- [What you have to do]
Type out the full set of entries again, unchanged.
*** Records for this exercise Section Begins ***
theorem State.onPrepare_keeps {z s : State} {msg : RxMsg} (hz : Keeps z s) : Keeps z (State.onPrepare s msg) := by
  unfold State.onPrepare
  try dsimp only
  repeat' first
    | with_reducible assumption
    | with_reducible apply State.receiveType_keeps
    | split
    | (refine Keeps.foldl (fun _ _ _ => ?_) ?_)
    | (refine Keeps.of_mk ?_ rfl rfl rfl rfl rfl rfl rfl rfl rfl rfl rfl)

theorem State.onAck_keeps {z s : State} {msg : RxMsg} (hz : Keeps z s) : Keeps z (State.onAck s msg) := by
  unfold State.onAck
  try dsimp only
  repeat' first
    | with_reducible assumption
    | with_reducible apply State.receiveType_keeps
    | split
    | (refine Keeps.foldl (fun _ _ _ => ?_) ?_)
    | (refine Keeps.of_mk ?_ rfl rfl rfl rfl rfl rfl rfl rfl rfl rfl rfl)

theorem State.onGo_keeps {z s : State} {msg : RxMsg} (hz : Keeps z s) : Keeps z (State.onGo s msg) := by
  unfold State.onGo
  try dsimp only
  repeat' first
    | with_reducible assumption
    | with_reducible apply State.receiveType_keeps
    | split
    | (refine Keeps.foldl (fun _ _ _ => ?_) ?_)
    | (refine Keeps.of_mk ?_ rfl rfl rfl rfl rfl rfl rfl rfl rfl rfl rfl)

theorem State.onAbort_keeps {z s : State} {msg : RxMsg} (hz : Keeps z s) : Keeps z (State.onAbort s msg) := by
  unfold State.onAbort
  try dsimp only
  repeat' first
    | with_reducible assumption
    | with_reducible apply State.receiveType_keeps
    | split
    | (refine Keeps.foldl (fun _ _ _ => ?_) ?_)
    | (refine Keeps.of_mk ?_ rfl rfl rfl rfl rfl rfl rfl rfl rfl rfl rfl)

theorem State.onMirror_keeps {z s : State} {msg : RxMsg} (hz : Keeps z s) : Keeps z (State.onMirror s msg) := by
  unfold State.onMirror
  try dsimp only
  repeat' first
    | with_reducible assumption
    | with_reducible apply State.receiveType_keeps
    | split
    | (refine Keeps.foldl (fun _ _ _ => ?_) ?_)
    | (refine Keeps.of_mk ?_ rfl rfl rfl rfl rfl rfl rfl rfl rfl rfl rfl)

theorem State.onPair_keeps {z s : State} {msg : RxMsg} (hz : Keeps z s) : Keeps z (State.onPair s msg) := by
  unfold State.onPair
  try dsimp only
  repeat' first
    | with_reducible assumption
    | with_reducible apply State.receiveType_keeps
    | split
    | (refine Keeps.foldl (fun _ _ _ => ?_) ?_)
    | (refine Keeps.of_mk ?_ rfl rfl rfl rfl rfl rfl rfl rfl rfl rfl rfl)

theorem State.onRestart_keeps {z s : State} {msg : RxMsg} (hz : Keeps z s) : Keeps z (State.onRestart s msg) := by
  unfold State.onRestart
  try dsimp only
  repeat' first
    | with_reducible assumption
    | with_reducible apply State.receiveType_keeps
    | split
    | (refine Keeps.foldl (fun _ _ _ => ?_) ?_)
    | (refine Keeps.of_mk ?_ rfl rfl rfl rfl rfl rfl rfl rfl rfl rfl rfl)

end Sys2Proof.Machine
end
*** Records for this exercise Section Ends ***
- [Answer below]
theorem State.onPrepare_keeps {z s : State} {msg : RxMsg} (hz : Keeps z s) : Keeps z (State.onPrepare s msg) := by
  unfold State.onPrepare
  try dsimp only
  repeat' first
    | with_reducible assumption
    | with_reducible apply State.receiveType_keeps
    | split
    | (refine Keeps.foldl (fun _ _ _ => ?_) ?_)
    | (refine Keeps.of_mk ?_ rfl rfl rfl rfl rfl rfl rfl rfl rfl rfl rfl)

theorem State.onAck_keeps {z s : State} {msg : RxMsg} (hz : Keeps z s) : Keeps z (State.onAck s msg) := by
  unfold State.onAck
  try dsimp only
  repeat' first
    | with_reducible assumption
    | with_reducible apply State.receiveType_keeps
    | split
    | (refine Keeps.foldl (fun _ _ _ => ?_) ?_)
    | (refine Keeps.of_mk ?_ rfl rfl rfl rfl rfl rfl rfl rfl rfl rfl rfl)

theorem State.onGo_keeps {z s : State} {msg : RxMsg} (hz : Keeps z s) : Keeps z (State.onGo s msg) := by
  unfold State.onGo
  try dsimp only
  repeat' first
    | with_reducible assumption
    | with_reducible apply State.receiveType_keeps
    | split
    | (refine Keeps.foldl (fun _ _ _ => ?_) ?_)
    | (refine Keeps.of_mk ?_ rfl rfl rfl rfl rfl rfl rfl rfl rfl rfl rfl)

theorem State.onAbort_keeps {z s : State} {msg : RxMsg} (hz : Keeps z s) : Keeps z (State.onAbort s msg) := by
  unfold State.onAbort
  try dsimp only
  repeat' first
    | with_reducible assumption
    | with_reducible apply State.receiveType_keeps
    | split
    | (refine Keeps.foldl (fun _ _ _ => ?_) ?_)
    | (refine Keeps.of_mk ?_ rfl rfl rfl rfl rfl rfl rfl rfl rfl rfl rfl)

theorem State.onMirror_keeps {z s : State} {msg : RxMsg} (hz : Keeps z s) : Keeps z (State.onMirror s msg) := by
  unfold State.onMirror
  try dsimp only
  repeat' first
    | with_reducible assumption
    | with_reducible apply State.receiveType_keeps
    | split
    | (refine Keeps.foldl (fun _ _ _ => ?_) ?_)
    | (refine Keeps.of_mk ?_ rfl rfl rfl rfl rfl rfl rfl rfl rfl rfl rfl)

theorem State.onPair_keeps {z s : State} {msg : RxMsg} (hz : Keeps z s) : Keeps z (State.onPair s msg) := by
  unfold State.onPair
  try dsimp only
  repeat' first
    | with_reducible assumption
    | with_reducible apply State.receiveType_keeps
    | split
    | (refine Keeps.foldl (fun _ _ _ => ?_) ?_)
    | (refine Keeps.of_mk ?_ rfl rfl rfl rfl rfl rfl rfl rfl rfl rfl rfl)

theorem State.onRestart_keeps {z s : State} {msg : RxMsg} (hz : Keeps z s) : Keeps z (State.onRestart s msg) := by
  unfold State.onRestart
  try dsimp only
  repeat' first
    | with_reducible assumption
    | with_reducible apply State.receiveType_keeps
    | split
    | (refine Keeps.foldl (fun _ _ _ => ?_) ?_)
    | (refine Keeps.of_mk ?_ rfl rfl rfl rfl rfl rfl rfl rfl rfl rfl rfl)

end Sys2Proof.Machine
end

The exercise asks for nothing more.